• EXERCISE PROMPT
Examine each line of the data. Copy those that contain the string "hregs".

• GIVEN DATA

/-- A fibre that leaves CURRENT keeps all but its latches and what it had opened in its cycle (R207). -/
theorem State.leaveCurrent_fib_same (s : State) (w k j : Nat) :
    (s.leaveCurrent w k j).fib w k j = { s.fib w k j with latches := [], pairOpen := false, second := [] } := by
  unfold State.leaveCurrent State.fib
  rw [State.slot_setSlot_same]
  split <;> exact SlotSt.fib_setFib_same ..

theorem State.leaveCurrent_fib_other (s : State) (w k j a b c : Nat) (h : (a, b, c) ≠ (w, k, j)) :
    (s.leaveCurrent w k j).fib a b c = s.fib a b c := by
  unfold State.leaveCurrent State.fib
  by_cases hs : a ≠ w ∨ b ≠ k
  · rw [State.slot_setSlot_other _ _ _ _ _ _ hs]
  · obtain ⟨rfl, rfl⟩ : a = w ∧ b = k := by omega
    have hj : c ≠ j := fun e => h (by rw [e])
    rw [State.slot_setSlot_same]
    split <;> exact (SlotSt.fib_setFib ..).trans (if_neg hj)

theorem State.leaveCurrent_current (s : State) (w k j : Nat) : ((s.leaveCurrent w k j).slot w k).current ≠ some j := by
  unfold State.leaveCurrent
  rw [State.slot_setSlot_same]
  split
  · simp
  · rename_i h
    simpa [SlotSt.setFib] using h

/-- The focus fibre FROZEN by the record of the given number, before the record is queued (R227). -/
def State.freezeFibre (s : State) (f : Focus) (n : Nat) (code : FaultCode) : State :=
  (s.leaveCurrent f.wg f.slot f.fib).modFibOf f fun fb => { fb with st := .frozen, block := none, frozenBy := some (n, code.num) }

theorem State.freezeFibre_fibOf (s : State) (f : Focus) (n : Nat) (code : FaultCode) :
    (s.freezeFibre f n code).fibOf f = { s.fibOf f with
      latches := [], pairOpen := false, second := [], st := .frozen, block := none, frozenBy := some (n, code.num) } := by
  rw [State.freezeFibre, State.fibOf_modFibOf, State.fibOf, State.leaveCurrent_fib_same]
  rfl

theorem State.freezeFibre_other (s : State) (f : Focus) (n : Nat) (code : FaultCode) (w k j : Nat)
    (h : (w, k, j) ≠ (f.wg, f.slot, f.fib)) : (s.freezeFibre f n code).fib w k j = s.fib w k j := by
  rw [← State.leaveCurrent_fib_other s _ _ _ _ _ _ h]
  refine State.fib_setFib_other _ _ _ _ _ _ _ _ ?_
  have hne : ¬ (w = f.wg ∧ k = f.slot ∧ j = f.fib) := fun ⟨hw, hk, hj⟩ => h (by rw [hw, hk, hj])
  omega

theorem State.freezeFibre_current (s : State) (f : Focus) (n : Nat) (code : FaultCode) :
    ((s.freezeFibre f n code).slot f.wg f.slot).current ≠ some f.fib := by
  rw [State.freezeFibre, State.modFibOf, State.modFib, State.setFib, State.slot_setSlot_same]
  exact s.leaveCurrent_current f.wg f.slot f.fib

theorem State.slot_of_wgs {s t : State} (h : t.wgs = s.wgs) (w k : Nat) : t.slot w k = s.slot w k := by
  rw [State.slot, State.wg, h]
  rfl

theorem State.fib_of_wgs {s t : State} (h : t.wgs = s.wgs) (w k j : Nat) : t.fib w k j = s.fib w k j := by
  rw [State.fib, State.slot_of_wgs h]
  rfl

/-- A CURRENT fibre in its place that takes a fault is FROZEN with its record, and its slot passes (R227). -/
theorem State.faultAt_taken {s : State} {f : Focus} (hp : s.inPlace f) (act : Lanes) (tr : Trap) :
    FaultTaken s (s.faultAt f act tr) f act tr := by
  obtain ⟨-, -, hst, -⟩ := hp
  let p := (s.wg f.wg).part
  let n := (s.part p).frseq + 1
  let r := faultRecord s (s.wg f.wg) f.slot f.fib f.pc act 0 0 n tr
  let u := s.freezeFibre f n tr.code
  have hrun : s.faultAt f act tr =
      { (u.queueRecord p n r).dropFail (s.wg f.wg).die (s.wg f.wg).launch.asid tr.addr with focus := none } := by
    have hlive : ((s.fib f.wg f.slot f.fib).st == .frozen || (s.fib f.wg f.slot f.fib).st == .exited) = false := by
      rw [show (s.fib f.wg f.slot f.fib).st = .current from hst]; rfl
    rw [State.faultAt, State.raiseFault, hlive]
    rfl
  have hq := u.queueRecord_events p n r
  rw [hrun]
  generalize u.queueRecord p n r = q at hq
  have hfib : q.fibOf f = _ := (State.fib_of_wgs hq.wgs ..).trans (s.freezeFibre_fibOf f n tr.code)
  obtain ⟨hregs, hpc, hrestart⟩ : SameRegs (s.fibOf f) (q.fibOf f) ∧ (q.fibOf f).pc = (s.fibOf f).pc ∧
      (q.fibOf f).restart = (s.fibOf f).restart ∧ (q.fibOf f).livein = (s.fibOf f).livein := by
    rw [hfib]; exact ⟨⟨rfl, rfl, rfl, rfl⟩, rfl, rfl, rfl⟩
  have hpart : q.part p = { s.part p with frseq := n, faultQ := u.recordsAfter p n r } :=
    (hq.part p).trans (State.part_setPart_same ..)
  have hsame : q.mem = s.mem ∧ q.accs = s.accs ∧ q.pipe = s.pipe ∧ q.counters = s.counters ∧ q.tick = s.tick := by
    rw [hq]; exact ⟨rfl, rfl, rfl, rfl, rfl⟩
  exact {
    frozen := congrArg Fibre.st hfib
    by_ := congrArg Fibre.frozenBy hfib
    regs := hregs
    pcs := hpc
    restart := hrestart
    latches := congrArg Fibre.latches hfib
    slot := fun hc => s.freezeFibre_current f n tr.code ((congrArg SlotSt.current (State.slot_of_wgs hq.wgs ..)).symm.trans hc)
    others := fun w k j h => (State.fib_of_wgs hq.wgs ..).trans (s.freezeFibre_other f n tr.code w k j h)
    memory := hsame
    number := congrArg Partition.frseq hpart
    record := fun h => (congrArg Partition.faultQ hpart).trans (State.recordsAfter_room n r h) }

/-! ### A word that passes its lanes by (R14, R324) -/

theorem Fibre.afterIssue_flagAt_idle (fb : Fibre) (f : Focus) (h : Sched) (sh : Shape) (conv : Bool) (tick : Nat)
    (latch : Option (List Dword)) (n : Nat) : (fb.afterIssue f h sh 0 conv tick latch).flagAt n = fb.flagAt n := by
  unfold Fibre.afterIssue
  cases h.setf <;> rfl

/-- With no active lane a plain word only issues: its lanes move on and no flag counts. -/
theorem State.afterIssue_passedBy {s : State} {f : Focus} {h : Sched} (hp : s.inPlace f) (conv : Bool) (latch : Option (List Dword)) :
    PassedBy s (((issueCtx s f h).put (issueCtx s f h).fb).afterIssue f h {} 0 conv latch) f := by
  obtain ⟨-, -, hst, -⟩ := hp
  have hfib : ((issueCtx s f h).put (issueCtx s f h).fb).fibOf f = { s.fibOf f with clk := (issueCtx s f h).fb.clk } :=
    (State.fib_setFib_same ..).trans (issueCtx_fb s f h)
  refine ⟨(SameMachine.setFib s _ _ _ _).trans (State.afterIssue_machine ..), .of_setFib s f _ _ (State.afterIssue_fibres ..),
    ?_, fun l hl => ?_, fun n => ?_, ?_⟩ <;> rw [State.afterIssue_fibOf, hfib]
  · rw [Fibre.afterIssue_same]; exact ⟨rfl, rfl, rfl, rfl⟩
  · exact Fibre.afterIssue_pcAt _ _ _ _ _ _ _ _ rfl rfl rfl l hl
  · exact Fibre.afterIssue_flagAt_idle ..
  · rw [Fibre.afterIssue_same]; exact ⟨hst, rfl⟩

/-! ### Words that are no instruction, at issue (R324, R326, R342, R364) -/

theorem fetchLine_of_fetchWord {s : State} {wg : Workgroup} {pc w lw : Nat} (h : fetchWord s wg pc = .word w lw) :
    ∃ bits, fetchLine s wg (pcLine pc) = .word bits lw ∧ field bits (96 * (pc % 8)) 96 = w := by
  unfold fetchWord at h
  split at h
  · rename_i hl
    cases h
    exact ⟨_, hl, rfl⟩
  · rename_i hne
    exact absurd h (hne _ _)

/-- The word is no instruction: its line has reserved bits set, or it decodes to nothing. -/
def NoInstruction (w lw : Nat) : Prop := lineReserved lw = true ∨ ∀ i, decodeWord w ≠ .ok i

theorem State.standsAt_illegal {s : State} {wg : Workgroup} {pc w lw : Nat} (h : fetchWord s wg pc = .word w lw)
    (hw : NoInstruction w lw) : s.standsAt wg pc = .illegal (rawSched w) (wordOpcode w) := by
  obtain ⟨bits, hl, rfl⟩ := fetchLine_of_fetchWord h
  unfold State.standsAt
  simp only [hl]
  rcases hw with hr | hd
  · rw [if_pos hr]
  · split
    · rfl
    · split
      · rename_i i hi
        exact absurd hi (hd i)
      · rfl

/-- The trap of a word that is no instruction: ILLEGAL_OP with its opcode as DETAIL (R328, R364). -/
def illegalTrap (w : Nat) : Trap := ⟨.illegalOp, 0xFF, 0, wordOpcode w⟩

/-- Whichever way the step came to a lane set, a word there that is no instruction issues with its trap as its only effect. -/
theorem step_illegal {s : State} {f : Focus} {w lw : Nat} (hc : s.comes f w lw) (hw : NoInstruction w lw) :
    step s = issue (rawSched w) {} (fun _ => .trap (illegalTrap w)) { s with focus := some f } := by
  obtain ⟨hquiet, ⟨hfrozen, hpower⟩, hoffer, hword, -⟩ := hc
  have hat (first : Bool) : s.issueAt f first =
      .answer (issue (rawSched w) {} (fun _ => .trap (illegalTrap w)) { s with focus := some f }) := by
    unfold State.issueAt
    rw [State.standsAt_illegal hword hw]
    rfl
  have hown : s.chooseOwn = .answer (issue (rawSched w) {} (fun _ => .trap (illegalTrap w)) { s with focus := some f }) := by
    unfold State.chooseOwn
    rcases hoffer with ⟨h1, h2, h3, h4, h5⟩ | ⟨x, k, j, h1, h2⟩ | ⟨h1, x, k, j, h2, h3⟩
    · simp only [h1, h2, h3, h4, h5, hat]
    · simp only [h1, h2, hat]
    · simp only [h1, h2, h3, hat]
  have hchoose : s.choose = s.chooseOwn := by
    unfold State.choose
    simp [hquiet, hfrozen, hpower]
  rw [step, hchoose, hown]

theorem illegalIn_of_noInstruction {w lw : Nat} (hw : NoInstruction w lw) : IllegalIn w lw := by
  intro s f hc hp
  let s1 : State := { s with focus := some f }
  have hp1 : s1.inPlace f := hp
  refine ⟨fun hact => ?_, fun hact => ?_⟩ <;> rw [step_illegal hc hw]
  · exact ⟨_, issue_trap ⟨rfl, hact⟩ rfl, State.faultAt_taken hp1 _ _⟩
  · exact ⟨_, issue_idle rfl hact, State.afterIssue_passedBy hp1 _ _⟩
...
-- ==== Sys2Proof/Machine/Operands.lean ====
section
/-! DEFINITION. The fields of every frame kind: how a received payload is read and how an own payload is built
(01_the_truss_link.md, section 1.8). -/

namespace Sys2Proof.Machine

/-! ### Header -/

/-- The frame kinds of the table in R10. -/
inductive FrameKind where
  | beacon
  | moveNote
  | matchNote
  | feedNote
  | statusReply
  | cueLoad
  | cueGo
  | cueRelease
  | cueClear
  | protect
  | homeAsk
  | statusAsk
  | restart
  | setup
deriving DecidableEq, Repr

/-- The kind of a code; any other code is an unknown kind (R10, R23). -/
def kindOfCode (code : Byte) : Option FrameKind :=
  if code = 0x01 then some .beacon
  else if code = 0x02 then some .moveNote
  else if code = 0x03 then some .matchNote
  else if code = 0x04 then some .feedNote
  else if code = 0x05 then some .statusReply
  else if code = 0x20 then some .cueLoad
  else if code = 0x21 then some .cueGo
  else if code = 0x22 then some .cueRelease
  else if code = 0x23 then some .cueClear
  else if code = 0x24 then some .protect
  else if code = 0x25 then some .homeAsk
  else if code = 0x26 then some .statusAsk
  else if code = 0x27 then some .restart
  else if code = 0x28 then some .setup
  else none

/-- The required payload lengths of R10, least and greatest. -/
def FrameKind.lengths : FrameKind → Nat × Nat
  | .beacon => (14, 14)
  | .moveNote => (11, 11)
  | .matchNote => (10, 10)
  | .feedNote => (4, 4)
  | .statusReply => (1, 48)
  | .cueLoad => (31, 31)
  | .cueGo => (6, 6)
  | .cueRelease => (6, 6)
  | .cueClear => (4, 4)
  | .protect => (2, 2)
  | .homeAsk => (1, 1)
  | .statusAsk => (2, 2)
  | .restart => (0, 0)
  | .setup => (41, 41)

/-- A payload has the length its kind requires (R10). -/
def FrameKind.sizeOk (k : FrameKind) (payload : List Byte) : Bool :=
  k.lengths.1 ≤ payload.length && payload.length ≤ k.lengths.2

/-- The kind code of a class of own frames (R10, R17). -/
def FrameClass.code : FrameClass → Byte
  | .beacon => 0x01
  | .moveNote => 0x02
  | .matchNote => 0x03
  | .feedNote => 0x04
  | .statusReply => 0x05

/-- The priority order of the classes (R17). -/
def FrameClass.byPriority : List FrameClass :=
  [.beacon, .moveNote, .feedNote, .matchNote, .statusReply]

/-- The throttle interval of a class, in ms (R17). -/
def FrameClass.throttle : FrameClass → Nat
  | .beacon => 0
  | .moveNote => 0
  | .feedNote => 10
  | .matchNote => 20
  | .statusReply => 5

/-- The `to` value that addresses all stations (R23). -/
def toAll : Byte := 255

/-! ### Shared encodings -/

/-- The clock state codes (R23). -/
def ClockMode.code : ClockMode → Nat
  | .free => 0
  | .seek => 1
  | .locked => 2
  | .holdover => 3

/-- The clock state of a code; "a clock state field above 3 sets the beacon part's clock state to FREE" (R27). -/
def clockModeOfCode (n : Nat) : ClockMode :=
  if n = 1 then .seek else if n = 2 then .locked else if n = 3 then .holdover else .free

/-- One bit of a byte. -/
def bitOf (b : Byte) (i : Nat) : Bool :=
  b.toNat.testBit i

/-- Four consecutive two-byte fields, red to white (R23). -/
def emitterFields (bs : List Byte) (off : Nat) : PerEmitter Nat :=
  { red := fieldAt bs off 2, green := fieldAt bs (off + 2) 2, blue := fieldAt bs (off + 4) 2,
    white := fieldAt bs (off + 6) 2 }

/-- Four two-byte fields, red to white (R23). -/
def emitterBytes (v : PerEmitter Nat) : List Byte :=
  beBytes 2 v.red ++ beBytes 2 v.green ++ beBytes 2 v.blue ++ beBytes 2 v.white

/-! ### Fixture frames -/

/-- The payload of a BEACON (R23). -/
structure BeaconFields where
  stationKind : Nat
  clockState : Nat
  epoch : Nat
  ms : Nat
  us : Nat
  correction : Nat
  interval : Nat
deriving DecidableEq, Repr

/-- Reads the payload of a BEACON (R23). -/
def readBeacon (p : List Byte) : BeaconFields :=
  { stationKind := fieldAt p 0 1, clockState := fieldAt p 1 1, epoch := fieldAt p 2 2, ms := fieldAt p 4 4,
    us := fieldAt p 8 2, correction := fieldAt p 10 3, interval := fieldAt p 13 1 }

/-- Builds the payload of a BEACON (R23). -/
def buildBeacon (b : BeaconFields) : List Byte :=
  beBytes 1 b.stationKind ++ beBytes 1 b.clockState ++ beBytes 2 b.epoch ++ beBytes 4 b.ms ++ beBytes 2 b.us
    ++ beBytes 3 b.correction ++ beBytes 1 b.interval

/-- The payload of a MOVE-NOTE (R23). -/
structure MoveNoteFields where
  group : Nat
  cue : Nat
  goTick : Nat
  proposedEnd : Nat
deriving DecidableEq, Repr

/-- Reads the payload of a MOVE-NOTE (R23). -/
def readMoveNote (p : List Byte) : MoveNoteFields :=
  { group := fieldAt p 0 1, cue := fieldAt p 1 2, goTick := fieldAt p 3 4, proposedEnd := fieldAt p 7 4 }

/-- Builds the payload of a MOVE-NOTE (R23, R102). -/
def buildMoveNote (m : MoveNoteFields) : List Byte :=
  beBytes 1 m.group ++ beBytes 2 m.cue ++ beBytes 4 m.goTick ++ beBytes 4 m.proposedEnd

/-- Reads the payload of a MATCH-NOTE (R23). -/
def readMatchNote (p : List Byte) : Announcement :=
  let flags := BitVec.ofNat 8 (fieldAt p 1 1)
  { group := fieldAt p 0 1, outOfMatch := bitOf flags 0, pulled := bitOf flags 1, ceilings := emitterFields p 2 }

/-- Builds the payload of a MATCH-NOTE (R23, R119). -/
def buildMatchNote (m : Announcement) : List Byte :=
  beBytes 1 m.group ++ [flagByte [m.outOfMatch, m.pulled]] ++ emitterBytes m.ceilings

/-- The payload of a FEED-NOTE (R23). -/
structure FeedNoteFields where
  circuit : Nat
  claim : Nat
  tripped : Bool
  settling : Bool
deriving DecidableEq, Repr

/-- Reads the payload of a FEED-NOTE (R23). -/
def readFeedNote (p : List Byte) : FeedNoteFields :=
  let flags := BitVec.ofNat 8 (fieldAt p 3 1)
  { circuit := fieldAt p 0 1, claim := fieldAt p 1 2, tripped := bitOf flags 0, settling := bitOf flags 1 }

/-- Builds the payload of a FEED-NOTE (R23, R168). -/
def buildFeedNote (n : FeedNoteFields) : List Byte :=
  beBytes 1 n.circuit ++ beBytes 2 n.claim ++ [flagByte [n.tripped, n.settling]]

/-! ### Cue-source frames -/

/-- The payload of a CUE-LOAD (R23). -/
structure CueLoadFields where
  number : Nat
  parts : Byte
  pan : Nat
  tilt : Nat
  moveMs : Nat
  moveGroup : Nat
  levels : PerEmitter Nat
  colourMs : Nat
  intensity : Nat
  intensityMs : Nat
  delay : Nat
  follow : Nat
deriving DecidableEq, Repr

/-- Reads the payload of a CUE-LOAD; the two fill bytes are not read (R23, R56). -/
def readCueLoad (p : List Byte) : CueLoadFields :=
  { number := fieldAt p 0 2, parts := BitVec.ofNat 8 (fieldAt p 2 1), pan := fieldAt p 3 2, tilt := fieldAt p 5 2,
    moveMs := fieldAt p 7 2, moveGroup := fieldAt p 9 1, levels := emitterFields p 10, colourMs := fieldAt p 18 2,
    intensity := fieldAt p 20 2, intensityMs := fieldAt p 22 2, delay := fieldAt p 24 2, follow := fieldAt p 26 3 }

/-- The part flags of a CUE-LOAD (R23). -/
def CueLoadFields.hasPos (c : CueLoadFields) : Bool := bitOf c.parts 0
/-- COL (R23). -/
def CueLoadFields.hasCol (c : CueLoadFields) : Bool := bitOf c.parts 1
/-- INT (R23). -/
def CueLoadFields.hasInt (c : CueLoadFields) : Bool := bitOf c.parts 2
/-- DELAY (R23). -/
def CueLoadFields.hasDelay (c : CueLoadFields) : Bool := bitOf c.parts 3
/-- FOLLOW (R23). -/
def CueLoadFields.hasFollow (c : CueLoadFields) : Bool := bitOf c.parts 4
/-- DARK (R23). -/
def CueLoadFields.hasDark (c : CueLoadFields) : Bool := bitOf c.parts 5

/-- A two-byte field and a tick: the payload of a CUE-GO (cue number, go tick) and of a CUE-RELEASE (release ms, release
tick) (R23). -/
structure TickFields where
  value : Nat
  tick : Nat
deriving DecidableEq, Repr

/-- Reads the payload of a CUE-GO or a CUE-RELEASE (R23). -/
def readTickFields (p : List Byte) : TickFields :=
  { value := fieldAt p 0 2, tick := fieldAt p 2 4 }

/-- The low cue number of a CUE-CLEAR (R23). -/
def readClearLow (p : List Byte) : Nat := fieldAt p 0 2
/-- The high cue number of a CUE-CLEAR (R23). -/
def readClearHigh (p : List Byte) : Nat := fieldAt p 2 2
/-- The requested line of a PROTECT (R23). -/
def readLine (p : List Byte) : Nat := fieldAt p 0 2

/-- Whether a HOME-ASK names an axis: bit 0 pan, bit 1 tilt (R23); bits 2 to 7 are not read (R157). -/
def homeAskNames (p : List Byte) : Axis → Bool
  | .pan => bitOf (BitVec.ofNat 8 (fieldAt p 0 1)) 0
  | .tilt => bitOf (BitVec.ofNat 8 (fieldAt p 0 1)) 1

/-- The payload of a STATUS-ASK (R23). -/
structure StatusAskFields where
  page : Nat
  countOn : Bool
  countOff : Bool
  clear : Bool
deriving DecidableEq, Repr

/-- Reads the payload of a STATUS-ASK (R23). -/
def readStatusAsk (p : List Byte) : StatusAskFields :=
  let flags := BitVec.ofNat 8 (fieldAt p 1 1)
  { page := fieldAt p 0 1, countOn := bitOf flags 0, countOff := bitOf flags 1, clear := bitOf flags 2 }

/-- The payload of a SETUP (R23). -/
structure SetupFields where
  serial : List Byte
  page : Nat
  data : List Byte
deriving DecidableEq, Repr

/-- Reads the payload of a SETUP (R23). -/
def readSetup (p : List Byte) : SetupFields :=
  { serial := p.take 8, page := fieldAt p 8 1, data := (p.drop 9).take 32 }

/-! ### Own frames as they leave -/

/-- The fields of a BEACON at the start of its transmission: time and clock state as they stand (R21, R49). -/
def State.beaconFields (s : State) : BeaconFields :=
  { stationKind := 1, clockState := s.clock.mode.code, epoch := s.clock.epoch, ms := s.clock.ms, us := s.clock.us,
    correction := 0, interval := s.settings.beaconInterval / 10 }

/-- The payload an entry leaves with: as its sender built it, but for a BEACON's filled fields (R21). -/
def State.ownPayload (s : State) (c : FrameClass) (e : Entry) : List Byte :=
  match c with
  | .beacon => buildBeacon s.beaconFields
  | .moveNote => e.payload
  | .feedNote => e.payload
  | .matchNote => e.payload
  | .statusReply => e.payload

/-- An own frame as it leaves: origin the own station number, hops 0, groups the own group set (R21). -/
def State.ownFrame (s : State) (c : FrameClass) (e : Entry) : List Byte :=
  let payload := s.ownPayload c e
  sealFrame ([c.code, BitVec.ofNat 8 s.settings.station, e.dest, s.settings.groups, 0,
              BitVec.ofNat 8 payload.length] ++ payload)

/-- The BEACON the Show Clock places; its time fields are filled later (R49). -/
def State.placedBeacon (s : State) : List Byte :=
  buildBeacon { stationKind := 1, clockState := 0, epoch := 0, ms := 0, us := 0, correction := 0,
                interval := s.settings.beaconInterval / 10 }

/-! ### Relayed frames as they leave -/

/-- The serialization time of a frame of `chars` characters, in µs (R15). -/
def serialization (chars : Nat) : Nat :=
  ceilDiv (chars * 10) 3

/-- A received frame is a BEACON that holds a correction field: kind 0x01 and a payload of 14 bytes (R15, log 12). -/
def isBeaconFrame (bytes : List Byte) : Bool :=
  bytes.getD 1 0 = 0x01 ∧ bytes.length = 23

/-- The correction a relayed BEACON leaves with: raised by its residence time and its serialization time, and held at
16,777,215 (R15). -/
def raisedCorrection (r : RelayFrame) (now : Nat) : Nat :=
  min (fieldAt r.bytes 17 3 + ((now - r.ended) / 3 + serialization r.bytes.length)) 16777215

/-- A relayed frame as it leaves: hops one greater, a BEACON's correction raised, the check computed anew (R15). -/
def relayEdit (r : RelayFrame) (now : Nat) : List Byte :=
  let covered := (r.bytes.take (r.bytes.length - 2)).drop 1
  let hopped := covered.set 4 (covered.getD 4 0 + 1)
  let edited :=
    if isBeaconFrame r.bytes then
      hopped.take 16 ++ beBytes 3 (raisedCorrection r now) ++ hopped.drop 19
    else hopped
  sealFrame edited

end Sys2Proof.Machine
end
==
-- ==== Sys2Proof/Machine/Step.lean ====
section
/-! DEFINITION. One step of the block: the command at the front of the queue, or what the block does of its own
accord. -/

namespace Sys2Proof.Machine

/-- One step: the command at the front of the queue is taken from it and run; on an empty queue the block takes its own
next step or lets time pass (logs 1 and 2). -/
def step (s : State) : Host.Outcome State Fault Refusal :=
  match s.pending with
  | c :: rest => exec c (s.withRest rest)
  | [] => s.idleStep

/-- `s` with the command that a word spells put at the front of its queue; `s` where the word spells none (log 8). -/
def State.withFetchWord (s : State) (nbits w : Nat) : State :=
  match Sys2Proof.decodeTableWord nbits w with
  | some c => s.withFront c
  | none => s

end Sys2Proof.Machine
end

• REPLY
  obtain ⟨hregs, hpc, hrestart⟩ : SameRegs (s.fibOf f) (q.fibOf f) ∧ (q.fibOf f).pc = (s.fibOf f).pc ∧
    regs := hregs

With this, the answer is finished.